Re-Questioning Green Architecture in Egypt: A Need, a Movement or a Style?
Author(s) -
Karim Kesseiba
Publication year - 2019
Publication title -
european journal of social sciences
Language(s) - English
Resource type - Journals
ISSN - 2601-8632
DOI - 10.26417/ejss-2019.v2i3-72
Subject(s) - architecture , sustainability , environmentally friendly , sustainable development , sustainable design , context (archaeology) , commodity , architectural engineering , order (exchange) , built environment , business , engineering , political science , law , civil engineering , ecology , history , visual arts , art , archaeology , finance , biology
Green architecture is considered the contemporary architectural paradigm. Amid threats of the lack of non-renewable energy, the calls for environmental sustainability and sustainable development, being ‘green’ is becoming an aspiration as well as a threat for many architects. Architects to a wide extent are required to adopt one sort of being ‘green’ in their contemporary additions to the built environment. However, very limited differentiations are subjected to the difference between ‘sustainable architecture’, ‘environmentally-friendly architecture’, and ‘green architecture’. This is one side of the debate; however, the most important side is, whether this new trend in contemporary Egyptian architecture is a need, a movement, or merely a style. The other important query is whether ‘sustainable architecture’ is becoming a commodity to fulfill international claims regardless of how it is implemented. In order to answer those questions, the paper first presents the differences between notions of ‘green architecture’, ‘sustainable architecture’ and ‘environmentally-friendly architecture’ and based on literature review as well as observations from international precedents.
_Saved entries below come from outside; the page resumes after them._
-- ==== Sys2Proof/Machine/Float.lean ====
section
/-! DEFINITION. Floating-point, special-function, packed and dot-product instructions (R153 to R167). -/

namespace Sys2Proof.Machine

/-- Operand (R155): source `i` (0 is A, 1 is B, 2 is C) of a format, with ABS and then NEG. -/
def operandF (flush : Bool) (f : Fmt) (m : FMods) (i x : Nat) : FVal :=
  let v := widenExact flush f x none
  let v := if testN m.abs.toNat (2 - i) then v.abs else v
  if testN m.neg.toNat (2 - i) then v.neg else v

/-- A format for a type, FP32 where the type has none. -/
def fmtD (t : Ty) : Fmt :=
  match fmtOf t with
  | some f => f
  | none => .f32

/-- A word with one FP32 source: `f` gives the 32-bit result from FLUSH and the source's code. -/
def flt1 (s : State) (lat : Nat) (d a : Opd) (f : Bool → Nat → Word) : Out' :=
  alu s lat d fun s t => do
    let x ← s.src t 32 a
    return dstWords 32 d (f (s.flush t) x).toNat

/-- A word with two 32-bit sources. -/
def flt2 (s : State) (lat : Nat) (d a b : Opd) (f : Bool → Nat → Nat → Word) : Out' :=
  alu s lat d fun s t => do
    let x ← s.src t 32 a
    let y ← s.src t 32 b
    return dstWords 32 d (f (s.flush t) x y).toNat

/-- A word with three 32-bit sources. -/
def flt3 (s : State) (lat : Nat) (d a b c : Opd) (f : Bool → Nat → Nat → Nat → Word) : Out' :=
  alu s lat d fun s t => do
    let x ← s.src t 32 a
    let y ← s.src t 32 b
    let z ← s.src t 32 c
    return dstWords 32 d (f (s.flush t) x y z).toNat

/-- Round to FP32 in a mode under the implied policy IEEE. -/
def rnd32 (flush : Bool) (rm : Rm) (x : FVal) : Word := BitVec.ofNat 32 (roundIeee flush x .f32 rm)

/-- RDN decides the sign of an exact zero sum (R156). -/
def isRdn : Rm → Bool
  | .rdn => true
  | _ => false

def faddV (rm : Rm) (m : FMods) (flush : Bool) (x y : Nat) : Word :=
  rnd32 flush rm (FVal.add (isRdn rm) (operandF flush .f32 m 0 x) (operandF flush .f32 m 1 y))

def fsubV (rm : Rm) (m : FMods) (flush : Bool) (x y : Nat) : Word :=
  rnd32 flush rm (FVal.add (isRdn rm) (operandF flush .f32 m 0 x) (operandF flush .f32 m 1 y).neg)

def fmulV (rm : Rm) (m : FMods) (flush : Bool) (x y : Nat) : Word :=
  rnd32 flush rm (FVal.mul (operandF flush .f32 m 0 x) (operandF flush .f32 m 1 y))

def ffmaV (rm : Rm) (m : FMods) (flush : Bool) (x y z : Nat) : Word :=
  rnd32 flush rm (FVal.add (isRdn rm) (FVal.mul (operandF flush .f32 m 0 x) (operandF flush .f32 m 1 y))
    (operandF flush .f32 m 2 z))

def fdivV (rm : Rm) (m : FMods) (flush : Bool) (x y : Nat) : Word :=
  rnd32 flush rm (FVal.div (operandF flush .f32 m 0 x) (operandF flush .f32 m 1 y))

def fsqrtV (rm : Rm) (m : FMods) (flush : Bool) (x : Nat) : Word :=
  rnd32 flush rm (FVal.sqrt (operandF flush .f32 m 0 x))

def fminmaxV (isMax : Bool) (m : FMods) (flush : Bool) (x y : Nat) : Word :=
  rnd32 flush .rne (fminmax isMax (operandF flush .f32 m 0 x) (operandF flush .f32 m 1 y))

/-- FADD (R157). -/
def execFadd (rm : Rm) (m : FMods) (d a b : Opd) (s : State) : Out' := flt2 s 6 d a b (faddV rm m)

/-- FSUB (R157). -/
def execFsub (rm : Rm) (m : FMods) (d a b : Opd) (s : State) : Out' := flt2 s 6 d a b (fsubV rm m)

/-- FMUL (R157). -/
def execFmul (rm : Rm) (m : FMods) (d a b : Opd) (s : State) : Out' := flt2 s 6 d a b (fmulV rm m)

/-- FFMA (R157). -/
def execFfma (rm : Rm) (m : FMods) (d a b c : Opd) (s : State) : Out' := flt3 s 6 d a b c (ffmaV rm m)

/-- FDIV (R157). -/
def execFdiv (rm : Rm) (m : FMods) (d a b : Opd) (s : State) : Out' := flt2 s 24 d a b (fdivV rm m)

/-- FSQRT (R157). -/
def execFsqrt (rm : Rm) (m : FMods) (d a : Opd) (s : State) : Out' := flt1 s 20 d a (fsqrtV rm m)

/-- FMIN (R158). -/
def execFmin (m : FMods) (d a b : Opd) (s : State) : Out' := flt2 s 6 d a b (fminmaxV false m)

/-- FMAX (R158). -/
def execFmax (m : FMods) (d a b : Opd) (s : State) : Out' := flt2 s 6 d a b (fminmaxV true m)

/-- FCMP (R159). -/
def execFcmp (cond : BitVec 4) (bop : Bop) (pd ps : BitVec 3) (psn : Bool) (m : FMods) (a b : Opd) (s : State) : Out' :=
  alu s 6 .none fun s t => do
    let x ← s.src t 32 a
    let y ← s.src t 32 b
    let fl := s.flush t
    let r := fcmpHolds cond.toNat (operandF fl .f32 m 0 x) (operandF fl .f32 m 1 y)
    return predWord pd (bopApply bop r (s.prx t ps psn))

/-- The class of an FP32 code as a bit number (R160). -/
def fclassBit (x : Nat) : Nat :=
  let neg := testN x 31
  let e := fieldN x 23 8
  let f := fieldN x 0 23
  if e = 255 then (if f ≠ 0 then 8 else if neg then 0 else 7)
  else if e = 0 then (if f = 0 then (if neg then 3 else 4) else if neg then 2 else 5)
  else if neg then 1 else 6

/-- FCLASS (R160): FLUSH does not apply. -/
def execFclass (d a : Opd) (s : State) : Out' := flt1 s 6 d a fun _ x => BitVec.ofNat 32 (2 ^ fclassBit x)

/-- FRND (R161). -/
def execFrnd (rm : Rm) (m : FMods) (d a : Opd) (s : State) : Out' :=
  flt1 s 6 d a fun fl x => rnd32 fl .rne (roundIntegral rm (operandF fl .f32 m 0 x))

/-- FFRAC's result (R161): a less its floor, exactly; 1.0 becomes the value below it, and an infinity gives NaN. -/
def ffracV (flush : Bool) (v : FVal) : Word :=
  match v with
  | .fin _ _ _ _ =>
    let f := FVal.floorI v
    let g := if f = 0 then (if v.isZero then v else .zero) else .ofInt f
    let r := rnd32 flush .rne (FVal.add false v g.neg)
    if r = 0x3F800000 then 0x3F7FFFFF else r
  | _ => nan32

/-- FFRAC (R161). -/
def execFfrac (m : FMods) (d a : Opd) (s : State) : Out' :=
  flt1 s 6 d a fun fl x => ffracV fl (operandF fl .f32 m 0 x)

/-- A special function of one source (R162). -/
def specialV (f : Bool → FVal → Word) (m : FMods) (flush : Bool) (x : Nat) : Word :=
  f flush (operandF flush .f32 m 0 x)

/-- RCP (R162, R163). -/
def execRcp (m : FMods) (d a : Opd) (s : State) : Out' := flt1 s 12 d a (specialV rcp32 m)

/-- RSQ (R162, R163). -/
def execRsq (m : FMods) (d a : Opd) (s : State) : Out' := flt1 s 12 d a (specialV rsq32 m)

/-- EXP2 (R162, R163). -/
def execExp2 (m : FMods) (d a : Opd) (s : State) : Out' := flt1 s 12 d a (specialV exp232 m)

/-- LOG2 (R162, R163). -/
def execLog2 (m : FMods) (d a : Opd) (s : State) : Out' := flt1 s 12 d a (specialV log232 m)

/-- SINR (R162, R163). -/
def execSinr (m : FMods) (d a : Opd) (s : State) : Out' := flt1 s 12 d a (specialV sinr32 m)

/-- COSR (R162, R163). -/
def execCosr (m : FMods) (d a : Opd) (s : State) : Out' := flt1 s 12 d a (specialV cosr32 m)

/-- TANH (R162, R163). -/
def execTanh (m : FMods) (d a : Opd) (s : State) : Out' := flt1 s 12 d a (specialV tanh32 m)

/-- Both 16-bit elements of a packed result (R165). -/
def packed (ty : Ty) (rm : Rm) (flush : Bool) (f : Nat → FVal) : Word :=
  BitVec.ofNat 32 (roundIeee flush (f 0) (fmtD ty) rm + 2 ^ 16 * roundIeee flush (f 1) (fmtD ty) rm)

/-- Element `i` of a packed source with its modifiers (R165). -/
def pkOpd (ty : Ty) (flush : Bool) (m : FMods) (k x i : Nat) : FVal := operandF flush (fmtD ty) m k (fieldN x (16 * i) 16)

def pkaddV (ty : Ty) (rm : Rm) (m : FMods) (flush : Bool) (x y : Nat) : Word :=
  packed ty rm flush fun i => FVal.add (isRdn rm) (pkOpd ty flush m 0 x i) (pkOpd ty flush m 1 y i)

def pkmulV (ty : Ty) (rm : Rm) (m : FMods) (flush : Bool) (x y : Nat) : Word :=
  packed ty rm flush fun i => FVal.mul (pkOpd ty flush m 0 x i) (pkOpd ty flush m 1 y i)

def pkfmaV (ty : Ty) (rm : Rm) (m : FMods) (flush : Bool) (x y z : Nat) : Word :=
  packed ty rm flush fun i =>
    FVal.add (isRdn rm) (FVal.mul (pkOpd ty flush m 0 x i) (pkOpd ty flush m 1 y i)) (pkOpd ty flush m 2 z i)

/-- DOT2H's exact sum and its one rounding (R166). -/
def dot2hV (sty : Ty) (rm : Rm) (m : FMods) (flush : Bool) (x y z : Nat) : Word :=
  let p (i : Nat) : FVal := FVal.mul (pkOpd sty flush m 0 x i) (pkOpd sty flush m 1 y i)
  rnd32 flush rm (FVal.add (isRdn rm) (FVal.add (isRdn rm) (p 0) (p 1)) (operandF flush .f32 m 2 z))

/-- DOT4B8's exact sum and its one rounding (R167). -/
def dot4b8V (sty : Ty) (rm : Rm) (m : FMods) (flush : Bool) (x y z : Nat) : Word :=
  let p (i : Nat) : FVal := FVal.mul (widenExact flush (fmtD sty) (fieldN x (8 * i) 8) none)
    (widenExact flush (fmtD sty) (fieldN y (8 * i) 8) none)
  let add := FVal.add (isRdn rm)
  rnd32 flush rm (add (add (add (add (p 0) (p 1)) (p 2)) (p 3)) (operandF flush .f32 m 2 z))

/-- PKADD (R165). -/
def execPkadd (ty : Ty) (rm : Rm) (m : FMods) (d a b : Opd) (s : State) : Out' := flt2 s 6 d a b (pkaddV ty rm m)

/-- PKMUL (R165). -/
def execPkmul (ty : Ty) (rm : Rm) (m : FMods) (d a b : Opd) (s : State) : Out' := flt2 s 6 d a b (pkmulV ty rm m)

/-- PKFMA (R165). -/
def execPkfma (ty : Ty) (rm : Rm) (m : FMods) (d a b c : Opd) (s : State) : Out' := flt3 s 6 d a b c (pkfmaV ty rm m)

/-- DOT2H (R166). -/
def execDot2h (sty : Ty) (rm : Rm) (m : FMods) (d a b c : Opd) (s : State) : Out' := flt3 s 6 d a b c (dot2hV sty rm m)

/-- DOT4B8 (R167). -/
def execDot4b8 (sty : Ty) (rm : Rm) (m : FMods) (d a b c : Opd) (s : State) : Out' := flt3 s 6 d a b c (dot4b8V sty rm m)

end Sys2Proof.Machine
end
Afterwards, those three notions are explored and analyzed in the Egyptian context to understand where precisely the claimed sustainable or environmentally friendly buildings in Egypt stand in relation to the outcomes of the literature review. Finally, the need for following those notions in Egypt are re-questioned, in order to explore whether the claims for sustainability are becoming a commodity, especially in the shadows of the misuse of previously discussed slogans.